▶ [About this task]
Take every line in the entries that includes the word "exact" and copy it.

▶ [Data supplied]
=== Section Start ===

theorem hubSettle_idle {b : Block} (h : b.hubLater = []) : b.hubSettle = b := by
  unfold Block.hubSettle
  rw [h]
  change ({ b with hubLater := [] } : Block) = b
  rw [← h]

theorem leaveSettle_idle {b : Block} (h : b.leaving = []) : b.leaveSettle = b := by
  unfold Block.leaveSettle
  rw [h]
  change ({ b with leaving := [] } : Block) = b
  rw [← h]

/-- Where nothing waits for a request to be taken, nothing goes on. -/
theorem accepted_idle (hch : b.chains = []) (hh : b.hubLater = []) (hl : b.leaving = []) :
    accepted b c q rest = b.setChan c { b.chan c with transit := rest, queue := (b.chan c).queue ++ [q] } := by
  have hsettle : (b.setChan c { b.chan c with transit := rest, queue := (b.chan c).queue ++ [q] }).chainsSettle
      = b.setChan c { b.chan c with transit := rest, queue := (b.chan c).queue ++ [q] } := by
    unfold Block.chainsSettle
    rw [show (b.setChan c { b.chan c with transit := rest, queue := (b.chan c).queue ++ [q] }).chains = [] from hch]
    rfl
  unfold accepted
  rw [hsettle, hubSettle_idle (b := b.setChan c _) hh, leaveSettle_idle (b := b.setChan c _) hl]

theorem foldl_pump_idle {l : List (Nat × Conn)} (h : ∀ e ∈ l, ∀ o ∈ e.2.waiting, o.lines = []) (b : Block) :
    l.foldl (fun b e => if e.2.waiting.any (fun o => o.lines != []) then Block.pump b e.1 else b) b = b := by
  induction l with
  | nil => rfl
  | cons e l ih =>
    have hnone : (e.2.waiting.any fun o => o.lines != []) = false := by
      rw [List.any_eq_false]
      intro o ho
      simp [h e List.mem_cons_self o ho]
    rw [List.foldl_cons, hnone, if_neg Bool.false_ne_true]
    exact ih fun e he => h e (List.mem_cons_of_mem _ he)

/-- A late outcome reaches its blank while that runs, and is recorded for its context otherwise (R131, R241). -/
theorem lateFault_runs {o : Issuer} {a : Nat} {st : Status} (h1 : (b.spd o.p).cur.isSome = true) (h2 : (b.spd o.p).started = true)
    (h3 : (b.spd o.p).serial = o.serial) :
    b.lateFault o a st =
      (b.setSpd o.p { b.spd o.p with faultStatus := st.code, faultOpcode := 0, faultPc := (b.spd o.p).pcOffset (b.spd o.p).oldestPc }).blankEnd o.p st
        ((b.spd o.p).pcOffset (b.spd o.p).oldestPc % 2 ^ 24) :=
  if_pos (by simp [Block.stillRuns, h1, h2, h3])

theorem lateFault_gone {o : Issuer} {a : Nat} {st : Status} (h : (b.spd o.p).cur = none ∨ (b.spd o.p).started = false ∨ (b.spd o.p).serial ≠ o.serial) :
    b.lateFault o a st = b.record
      { context := some o.ctx, severity := 1, cls := 0x04, status := st.code, unitKind := 1, unit := o.p, addr := a, blank := o.blank.toNat } := by
  refine if_neg ?_
  rcases h with h | h | h <;> simp [Block.stillRuns, h]

/-- A write outcome is delivered to the blank that sent the write. -/
theorem exec_writeOutcome {k : Nat} {s : State} {o : LateOutcome} {p c serial e : Nat} {blank : Word64} (hk : s.blk.outcomes[k]? = some o)
    (hsrc : o.src = .memSide p blank c serial ∨ o.src = .wc p blank c serial e) :
    exec (.writeOutcome k) s = nextOf s (Block.lateFault { s.blk with outcomes := s.blk.outcomes.eraseIdx k } { p, ctx := c, blank, serial } o.addr .poisonedTarget) := by
  change nextOf s (match s.blk.outcomes[k]? with
    | none => s.blk
    | some o =>
      let b' : Block := { s.blk with outcomes := s.blk.outcomes.eraseIdx k }
      match o.src with
      | .wc p blank ctx serial _ => b'.lateFault { p, ctx, blank, serial } o.addr .poisonedTarget
      | .memSide p blank ctx serial => b'.lateFault { p, ctx, blank, serial } o.addr .poisonedTarget
      | _ => b') = _
  rcases hsrc with h | h <;> simp only [hk, h]

end

/-- Settles O31: acceptance, service and late outcomes. -/
theorem channelsServeInOrder : Obligations.ChannelsServeInOrder := by
  refine ⟨?serves, ?accepts, ?late⟩
  case serves =>
    intro ch found s b hs
    refine ⟨fun hq => ?_, fun q rest hq => ?_⟩
    · change nextOf { s with dram := (chanServe s.dram s.blk ch found).1 } (chanServe s.dram s.blk ch found).2 = _
      rw [chanServe_empty found hs hq]
      rfl
    · refine ⟨_, rfl, chanServe_queue found hs hq, fun hf => ?_, ?_⟩
      · exact chanServe_failed found hs hq hf
      · rintro rfl hk
        obtain ⟨n, t, l, h⟩ := chanServe_clean (m := s.dram) hs hq hk
        change ((chanServe s.dram s.blk ch .clean).2.chan ch).transit = _ ∧ (∀ c : Nat, c ≠ ch → (chanServe s.dram s.blk ch .clean).2.chan c = _) ∧
          (chanServe s.dram s.blk ch .clean).2.cells = _ ∧ (chanServe s.dram s.blk ch .clean).2.spindles = _
        rw [h]
        exact ⟨popped_transit .., fun c hc => Block.chan_setChan_ne _ _ hc, rfl, rfl⟩
  case accepts =>
    intro ch s q rest b x took on ht
    refine ⟨fun hs hl hk => ⟨gives rfl (chanAccept_eq ht hs hl hk), fun hch hh hlv hw => gives rfl ?_⟩, fun h => gives rfl (chanAccept_full ht h)⟩
    rw [chanAccept_eq ht hs hl hk, accepted_idle hch hh hlv]
    exact foldl_pump_idle hw _
  case late =>
    intro k s o p c serial e blank b b' spd off hk hsrc
    exact ⟨fun h1 h2 h3 => gives (exec_writeOutcome hk hsrc) (lateFault_runs h1 h2 h3), fun h => gives (exec_writeOutcome hk hsrc) (lateFault_gone h)⟩

end Sys2Proof.Proofs
end

section
/-!
SUPPORT. The patrol scrub, marks, and the loss of a channel (R237, R238, R244 to R246, R403).
-/
namespace Sys2Proof.Proofs
open Sys2Proof.Machine Sys2Proof.Claims

section
variable {m : Dram} {b : Block} {c : Nat}

/-! ### What a controller finds in a line that is not poisoned -/

theorem findLine_correctable (b : Block) (c line cause : Nat) : b.findLine c line cause false .correctable = (false, b.countCe c) := by
  simp [Block.findLine]

theorem findLine_uncorrectable (b : Block) (c line cause : Nat) :
    b.findLine c line cause false .uncorrectable = (true, (b.countUe c).poisonRecord c line cause) := by
  simp [Block.findLine]

/-! ### The patrol scrub -/

/-- The line under the scrub, behind the requests that its controller has accepted (R244). -/
def scrubbed (m : Dram) (b : Block) (c : Nat) : LineSt :=
  (b.chan c).queue.foldl (fun l q => if q.line = b.lineOf c (b.chan c).scrubPos then (serveLine false l q).1 else l)
    (m.line (memKey (c, 64 * (b.chan c).scrubPos) / 64))

/-- The scrub has read a line and goes on to the next. -/
def scrubRead (b : Block) (c : Nat) : Block :=
  (b.setChan c { b.chan c with scrubPos := ((b.chan c).scrubPos + 1) % chanLines c }).countPort (readPort c) 64

theorem scrubRead_chan (b : Block) (c : Nat) :
    ∃ tr, (scrubRead b c).chan c = { b.chan c with scrubPos := ((b.chan c).scrubPos + 1) % chanLines c, transit := tr } := by
  obtain ⟨tr, h⟩ := (Reports.countPort (b.setChan c { b.chan c with scrubPos := ((b.chan c).scrubPos + 1) % chanLines c }) (readPort c) 64).chan c
  rw [Block.chan_setChan] at h
  exact ⟨tr, h⟩

/-- The scrub of a channel in service whose queue has room. -/
theorem scrubLine_eq {found : LineFinding} (he : b.memScrubEn = true) (hp : b.perst = false) (hs : (b.chan c).selfRefresh = false)
    (hst : (b.chan c).state = .inService ∨ (b.chan c).state = .pendingOut) (hd : b.memoryDegraded = false) (hl : (b.chan c).queue.length < 4096) :
    b.scrubLine m c found =
      (let r := (scrubRead b c).findLine c (b.lineOf c (b.chan c).scrubPos) 2 (scrubbed m b c).poisoned found
       if r.1 then r.2.modChan c fun x => { x with queue := x.queue ++ [{ kind := .mark, line := b.lineOf c (b.chan c).scrubPos }] } else r.2) := by
  refine if_neg ?_
  rcases hst with hst | hst <;> simp [he, hp, hs, hst, hd, hl]

end

/-- The exec of a scrub changes the block alone. -/
theorem exec_scrubLine (ch : Chan) (found : LineFinding) (s : State) : exec (.scrubLine ch found) s = nextOf s (s.blk.scrubLine s.dram ch found) := rfl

=== Section End ===

▶ [Solution for this task]
    exact ih fun e he => h e (List.mem_cons_of_mem _ he)
      · exact chanServe_failed found hs hq hf
        exact ⟨popped_transit .., fun c hc => Block.chan_setChan_ne _ _ hc, rfl, rfl⟩
    exact foldl_pump_idle hw _
    exact ⟨fun h1 h2 h3 => gives (exec_writeOutcome hk hsrc) (lateFault_runs h1 h2 h3), fun h => gives (exec_writeOutcome hk hsrc) (lateFault_gone h)⟩
  exact ⟨tr, h⟩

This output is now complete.